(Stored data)
-- ==== Sys2Proof/Machine/Memory.lean ====
section
/-! DEFINITION. Meanings of the scalar and lane memory instructions and of `fence` (R100–R105, R139–R143, R270–R295), and of the accesses'
own steps but for atomics: home access, walks, revival, replies, prefetch, shootdown. -/

namespace Sys2Proof.Machine

/-! ## Scalar loads, stores and atomics -/

/-- The trap of a space code on `ld` and `st` (R274). -/
def scalarSpaceTrap (p : BitVec 3) : Option (BitVec 8) :=
  match p.toNat with
  | 2 | 3 | 4 => some protection
  | 5 => some typeCause
  | _ => none

/-- A space-6 address that names the own core is the own G region (R237). -/
def State.ownSpace (s : State) (sp : Nat) (ea : Word64) : Nat × Word64 :=
  if sp = 6 ∧ wordBits ea 23 18 = s.me.who.peer then (1, BitVec.ofNat 64 (wordBits ea 17 0)) else (sp, ea)

/-- The checks of an address after the policy word: Address or Type, Misaligned, then Protection for a write into a descriptor (R275). -/
def State.addressChecked (s : State) (sp : Nat) (ea : Word64) (n : Nat) (write : Bool) (eff : State → State) : State :=
  match s.addressTrap s.me sp ea with
  | some c => s.raiseTrap c ea
  | none =>
    if misaligned ea n then s.raiseTrap misalignedCause ea
    else if write && s.hitsDescriptor s.me sp ea n then s.raiseTrap protection ea
    else eff s

/-- Issues a scalar access: global ones respect the limits of R457, R458 and the waiting table (R265); an own-bank one is performed at once
when nothing holds it back, and no later access of the strand is performed before it, which R303 would let one. DESIGN CHOICE, unsafe: log 112. One
that returns data marks its register pending (R103). -/
def State.issueScalar (s : State) (d : Reg) (sign : Bool) (kind : Kind) (sp : Nat) (ea : Word64) (n : Nat) (data cmp : Word64)
    (pol : Word32) : State :=
  let place := s.ownSpace sp ea
  let returns : Bool := match kind with | .store => false | .atomic _ ret => ret | _ => true
  let entry := returns && sp == 0
  let a := s.newAccess (.scalar d sign) entry kind place.1 place.2 n data cmp pol
  let mark (s : State) : State := if returns then { s with me := s.me.mark d (.reply a.n) } else s
  let count (s : State) : State :=
    if kind.reduces then { s with me := { s.me with ops := s.me.ops ++ [{ n := a.n, cls := 7, done := false, flags := 0 }] } } else s
  if sp = 0 then
    if !s.mayIssue then s.wait .none
    else if entry && !s.entryFree false then (s.stallEntry false).wait .none
    else (count (mark (((if entry then s.takeEntry false else s).addAccess a).sendStore s.me a))).advance
  else if place.1 == 6 || (match kind with | .atomic _ _ => true | _ => false) then (count (mark (s.addAccess a))).advance
  else if !s.mayPerform s.me a || s.myCrew.any (fun c => s.wakingAt c place.1 place.2.toNat n) then s.wait .none
  else
    let s := (s.addAccess a).performBank a
    match s.access.find? (fun b => b.n == a.n) with
    | some b => match b.status with
      | .done v => (s.replyScalar a d sign v).advance
      | _ => s.advance
    | none => s.advance

/-- The runs enqueued before a release are complete but for return-free reductions, which only `waitc` orders before it (R295, R305, R316). -/
def Strand.lanesReleased (x : Strand) : Bool :=
  x.lq.ops.all (fun o => o.reduce) &&
    x.lq.runs.all (fun r => decide (r.words.length ≤ r.next) && x.lq.ops.any (fun o => o.run == r.id))

/-- A release waits for the lane runs enqueued before it (R305). -/
def State.afterLanes (s : State) (release : Bool) (eff : State → State) : State :=
  if release && !s.me.lanesReleased then s.wait .none else eff s

/-- `ld` (R100–R103, R276). A space code that it may not use traps before any stall (R105): EADDR then has the value that the address register
holds, pending or not. DESIGN CHOICE, unsafe: log 84. -/
def execLd (d a b : Reg) (g : Bool) (p : BitVec 3) (z : BitVec 2) (s : State) : Out :=
  .next (
    if !(Instr.ld d a b g p z).wellFormed then s.undefined
    else match scalarSpaceTrap p with
      | some c => s.raiseTrap c (s.reg a)
      | none =>
        if s.pending [d, a, b] then s.stall [d, a, b]
        else
          let pol := (s.reg b).setWidth 32
          if !Pol.ok pol || Pol.release pol then s.undefined
          else s.addressChecked p.toNat (s.reg a) (2 ^ z.toNat) false (fun s =>
            s.issueScalar d g .load p.toNat (s.reg a) (2 ^ z.toNat) 0 0 pol))

/-- `st` (R100–R102, R104, R276), with EADDR of a forbidden space as for `ld`. DESIGN CHOICE, unsafe: log 84. -/
def execSt (d a b : Reg) (p : BitVec 3) (z : BitVec 2) (s : State) : Out :=
  .next (
    if !(Instr.st d a b p z).wellFormed then s.undefined
    else match scalarSpaceTrap p with
      | some c => s.raiseTrap c (s.reg a)
      | none =>
        if s.pending [d, a, b] then s.stall [d, a, b]
        else
          let pol := (s.reg b).setWidth 32
          if !Pol.ok pol || Pol.acquire pol then s.undefined
          else s.addressChecked p.toNat (s.reg a) (2 ^ z.toNat) true (fun s =>
            s.afterLanes (Pol.release pol) (fun s => s.issueScalar d false .store p.toNat (s.reg a) (2 ^ z.toNat) (s.reg d) 0 pol)))

/-- The reduce counter's limit of R337. -/
def Strand.reduceFull (x : Strand) : Bool := decide (4095 ≤ (x.ops.filter (fun o => o.cls == 7)).length)

/-- `amo` and `amo.nr` after decoding (R291). -/
def State.amoWith (s : State) (ok : Bool) (d a b : Reg) (o : BitVec 4) (z l ret : Bool) : State :=
  let n := if z then 8 else 4
  let sp := if l then 6 else 0
  s.checked ok true [d, a, b] (fun s =>
    let pol := (s.reg b).setWidth 32
    if !Pol.ok pol || (!ret && Pol.acquire pol) then s.undefined
    else s.addressChecked sp (s.reg a) n true (fun s =>
      if !ret && s.me.reduceFull then s.wait .none
      else s.afterLanes (Pol.release pol) (fun s => s.issueScalar d false (.atomic o ret) sp (s.reg a) n (s.reg d) 0 pol)))

/-- `amo` with return (R291). -/
def execAmo (d a b : Reg) (o : BitVec 4) (z l : Bool) (s : State) : Out := .next (s.amoWith (Instr.amo d a b o z l).wellFormed d a b o z l true)

/-- `amo.nr` (R291). -/
def execAmoNr (d a b : Reg) (o : BitVec 4) (z l : Bool) (s : State) : Out :=
  .next (s.amoWith (Instr.amoNr d a b o z l).wellFormed d a b o z l false)

/-- `cas` (R292). -/
def execCas (d a b : Reg) (z : Bool) (p : Reg) (s : State) : Out :=
  let n := if z then 8 else 4
  .next (s.checked true true [d, a, b, p] (fun s =>
    let pol := (s.reg p).setWidth 32
    if !Pol.ok pol then s.undefined
    else s.addressChecked 0 (s.reg a) n true (fun s =>
      s.afterLanes (Pol.release pol) (fun s => s.issueScalar d false .cas 0 (s.reg a) n (s.reg b) (s.reg d) pol))))

/-! ## Fences (R295) -/

/-- The release half: earlier runs complete, earlier accesses performed, the gang's GAU lines written back. DEDUCED, unsafe: log 29. -/
def State.fenceRelease (s : State) (sc : BitVec 3) (eff : State → State) : State :=
  if !s.me.lanesReleased || !s.drained then s.wait .none
  else eff (s.releaseAt s.me.who.id.core.die s.me.who.gang sc.toNat)

/-- The acquire half: earlier scalar reads have returned, and the home has performed the writes that they saw on their way (R307); the L1 and the
gang's GAU lines are invalidated. -/
def State.fenceAcquire (s : State) (sc : BitVec 3) : State :=
  if s.access.any (fun a => (a.strand == s.me.who.id && a.isScalar && a.kind.ordered && a.kind != .store && !a.kind.reduces && !a.performed) ||
    s.me.seen.contains a.n)
  then s.wait .none
  else (s.acquireAt s.me.who.id.core s.me.who.gang s.me.sy.asid sc.toNat).advance

/-- `fence.rel`. -/
def execFenceRel (sc : BitVec 3) (s : State) : Out :=
  .next (s.checked (Instr.fenceRel sc).wellFormed true [] (fun s => s.fenceRelease sc State.advance))

/-- `fence.acq`. -/
def execFenceAcq (sc : BitVec 3) (s : State) : Out :=
  .next (s.checked (Instr.fenceAcq sc).wellFormed true [] (fun s => s.fenceAcquire sc))

/-- `fence.ar`: rel, then acq. -/
def execFenceAr (sc : BitVec 3) (s : State) : Out :=
  .next (s.checked (Instr.fenceAr sc).wellFormed true [] (fun s => s.fenceRelease sc (fun s => s.fenceAcquire sc)))

/-! ## Lane memory instructions -/

/-- The policy word captured at the run's `lrun` (R23, R271). -/
def Strand.policy (x : Strand) (f : LaneFields) : Word32 :=
  match x.run.pol.find? (fun (p : Reg × Word32) => p.1 == f.pol) with
  | some p => p.2
  | none => 0

/-- ea(l) of R140. -/
def Strand.gatherAddress (x : Strand) (f : LaneFields) (l : Lane) : Word64 :=
  let off : Word64 := match f.b with
    | .lane => BitVec.ofNat 64 l.val
    | .zero => 0
    | o =>
      let w : Word32 := BitVec.ofNat 32 (x.word f o l)
      if f.hi4.getLsbD 0 then w.setWidth 64 else w.signExtend 64
  x.dword f.a l + (off <<< (f.hi4.extractLsb' 1 2).toNat)

/-- ea(l) of R279. -/
def Strand.rowAddress (x : Strand) (f : LaneFields) (size : Nat) (l : Lane) : Word64 :=
  BitVec.ofNat 64 (x.uniform f f.a + x.uniform f f.b + l.val * size)

/-- The trap of a space code on a lane instruction (R274). -/
def laneSpaceTrap (i : Instr) (sp : Nat) : Option (BitVec 8) :=
  match i with
  | .vldlBe _ => none
  | .vst _ | .vstl _ | .vatom _ | .vred _ | .vcas _ => if sp = 2 then some protection else if sp = 5 then some typeCause else none
  | _ => if sp = 5 then some typeCause else none

/-- The first active lane that satisfies p. -/
def firstLane (act : Mask) (p : Lane → Bool) : Option Lane := (List.finRange 96).find? (fun l => act.getLsbD l.val && p l)

/-- The lanes of a mask whose element is misaligned, with the address of the first (R141, R275). -/
def misalignedLanes (size : Nat) (ea : Strand → Lane → Word64) (x : Strand) (act : Mask) : Option (Mask × Word64) :=
  (firstLane act (fun l => misaligned (ea x l) size)).map (fun l => (maskOf (fun k => act.getLsbD k.val && misaligned (ea x k) size), ea x l))

/-- The checks of R114 and R275 on a lane memory instruction, then the effect over its lanes and addresses. `orders` says which orders the
policy word may name, and `mis` what Misaligned finds. EMASK has the lanes that fail the check (R451). R275 puts the Address trap and the Type trap of
a space-4 offset into one check without an order: the lowest lane that fails it decides. DESIGN CHOICE, unsafe: log 85. Step 3 of R114 gives no
order to a tagged register (Type) and a space code (Protection or Type): the tagged register comes first. DESIGN CHOICE, unsafe: log 109. -/
def State.laneMemoryChecked (s : State) (i : Instr) (f : LaneFields) (orders : Word32 → Bool) (size : Nat)
    (mis : Strand → Mask → Option (Mask × Word64)) (write : Bool) (ea : Strand → Lane → Word64) (eff : State → Mask → State) : State :=
  let sp := f.space.toNat
  let pol := s.me.policy f
  let act := s.me.todo f.sel
  if !i.wellFormed || !Pol.ok pol || !orders pol then s.laneTrap undefinedCause 0 (s.me.active f.sel)
  else if s.me.lf.badRead i || s.me.lf.badWrite i then s.laneTrap typeCause 0 (s.me.active f.sel)
  else match laneSpaceTrap i sp with
    | some c => s.laneTrap c (match firstLane act (fun _ => true) with | some l => ea s.me l | none => 0) (s.me.active f.sel)
    | none =>
      match firstLane act (fun l => (s.addressTrap s.me sp (ea s.me l)).isSome) with
      | some l =>
        let c := (s.addressTrap s.me sp (ea s.me l)).getD addressCause
        s.laneTrap c (ea s.me l) (maskOf (fun k => act.getLsbD k.val && s.addressTrap s.me sp (ea s.me k) == some c))
      | none =>
        match mis s.me act with
        | some (lanes, addr) => s.laneTrap misalignedCause addr lanes
        | none =>
          match (if write then firstLane act (fun l => s.hitsDescriptor s.me sp (ea s.me l) size) else none) with
          | some l => s.laneTrap protection (ea s.me l) (maskOf (fun k => act.getLsbD k.val && s.hitsDescriptor s.me sp (ea s.me k) size))
          | none => eff s act

/-- A lane inserted by the number chosen for it. -/
def insertChoice (p : Lane × Nat) : List (Lane × Nat) → List (Lane × Nat)
  | [] => [p]
  | q :: qs => if p.2 ≤ q.2 then p :: q :: qs else q :: insertChoice p qs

◆ Exercise aim:
Check the records above line by line and tally those holding the string "laneSpaceTrap". Answer with the number only.

◆ Exercise output:
2